━━━ RECORDS TO USE
@[simp] theorem fireLimited_pending (page src period sub : Nat) : (s.fireLimited page src period sub).pending = s.pending := (fireLimited_noted s page src period sub).pending
@[simp] theorem fireLimited_now (page src period sub : Nat) : (s.fireLimited page src period sub).now = s.now := (fireLimited_noted s page src period sub).now
@[simp] theorem fireLimited_free (page src period sub : Nat) : (s.fireLimited page src period sub).free = s.free := (fireLimited_noted s page src period sub).free
@[simp] theorem fireLimited_arch (page src period sub : Nat) : (s.fireLimited page src period sub).arch = s.arch := (fireLimited_noted s page src period sub).arch
@[simp] theorem fireLimited_stw (page src period sub : Nat) : (s.fireLimited page src period sub).stw = s.stw := (fireLimited_noted s page src period sub).stw
@[simp] theorem fireLimited_attic (page src period sub : Nat) : (s.fireLimited page src period sub).attic = s.attic := (fireLimited_noted s page src period sub).attic
@[simp] theorem fireLimited_seq (page src period sub : Nat) : (s.fireLimited page src period sub).seq = s.seq := (fireLimited_noted s page src period sub).seq
@[simp] theorem fireLimited_fc (page src period sub : Nat) : (s.fireLimited page src period sub).fc = s.fc := (fireLimited_noted s page src period sub).fc
@[simp] theorem fireLimited_win (page src period sub : Nat) : (s.fireLimited page src period sub).win = s.win := (fireLimited_noted s page src period sub).win
@[simp] theorem fireLimited_fab (page src period sub : Nat) : (s.fireLimited page src period sub).fab = s.fab := (fireLimited_noted s page src period sub).fab
@[simp] theorem fireLimited_dur (page src period sub : Nat) : (s.fireLimited page src period sub).dur = s.dur := (fireLimited_noted s page src period sub).dur
@[simp] theorem fireLimited_twin (page src period sub : Nat) : (s.fireLimited page src period sub).twin = s.twin := (fireLimited_noted s page src period sub).twin
@[simp] theorem fireLimited_larder (page src period sub : Nat) : (s.fireLimited page src period sub).larder = s.larder := (fireLimited_noted s page src period sub).larder
@[simp] theorem fireLimited_loft (page src period sub : Nat) : (s.fireLimited page src period sub).loft = s.loft := (fireLimited_noted s page src period sub).loft
@[simp] theorem fireLimited_cellar (page src period sub : Nat) : (s.fireLimited page src period sub).cellar = s.cellar := (fireLimited_noted s page src period sub).cellar
@[simp] theorem fireLimited_dram (page src period sub : Nat) : (s.fireLimited page src period sub).dram = s.dram := (fireLimited_noted s page src period sub).dram
@[simp] theorem fireLimited_power (page src period sub : Nat) : (s.fireLimited page src period sub).power = s.power := (fireLimited_noted s page src period sub).power
@[simp] theorem fireLimited_integ (page src period sub : Nat) : (s.fireLimited page src period sub).integ = s.integ := (fireLimited_noted s page src period sub).integ
@[simp] theorem fireLimited_clock (page src period sub : Nat) : (s.fireLimited page src period sub).clock = s.clock := (fireLimited_noted s page src period sub).clock
@[simp] theorem fireLimited_hist (page src period sub : Nat) : (s.fireLimited page src period sub).hist = s.hist := (fireLimited_noted s page src period sub).hist
@[simp] theorem fireLimited_tally (page src period sub : Nat) : (s.fireLimited page src period sub).tally = s.tally := (fireLimited_noted s page src period sub).tally
@[simp] theorem fireLimited_age (page src period sub : Nat) : (s.fireLimited page src period sub).age = s.age := (fireLimited_noted s page src period sub).age
@[simp] theorem fireLimited_cmds (page src period sub : Nat) : (s.fireLimited page src period sub).host.cmds = s.host.cmds := (fireLimited_noted s page src period sub).cmds
@[simp] theorem fireLimited_qps0 (page src period sub : Nat) : (s.fireLimited page src period sub).host.qps0 = s.host.qps0 := (fireLimited_noted s page src period sub).qps0
@[simp] theorem fireLimited_qps1 (page src period sub : Nat) : (s.fireLimited page src period sub).host.qps1 = s.host.qps1 := (fireLimited_noted s page src period sub).qps1
@[simp] theorem fireLimited_challenges (page src period sub : Nat) : (s.fireLimited page src period sub).host.challenges = s.host.challenges := (fireLimited_noted s page src period sub).challenges
@[simp] theorem fireLimited_grants (page src period sub : Nat) : (s.fireLimited page src period sub).host.grants = s.host.grants := (fireLimited_noted s page src period sub).grants
@[simp] theorem fireLimited_vectors0 (page src period sub : Nat) : (s.fireLimited page src period sub).host.vectors0 = s.host.vectors0 := (fireLimited_noted s page src period sub).vectors0
@[simp] theorem fireLimited_vectors1 (page src period sub : Nat) : (s.fireLimited page src period sub).host.vectors1 = s.host.vectors1 := (fireLimited_noted s page src period sub).vectors1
━━━━━━
The entries above hold a line with "s page src period sub).integ" and a later line with "s page src period sub).clock". Write out exactly those lines and all lines between, nothing more.

* [RESULT OF THE TASK]:
@[simp] theorem fireLimited_integ (page src period sub : Nat) : (s.fireLimited page src period sub).integ = s.integ := (fireLimited_noted s page src period sub).integ
@[simp] theorem fireLimited_clock (page src period sub : Nat) : (s.fireLimited page src period sub).clock = s.clock := (fireLimited_noted s page src period sub).clock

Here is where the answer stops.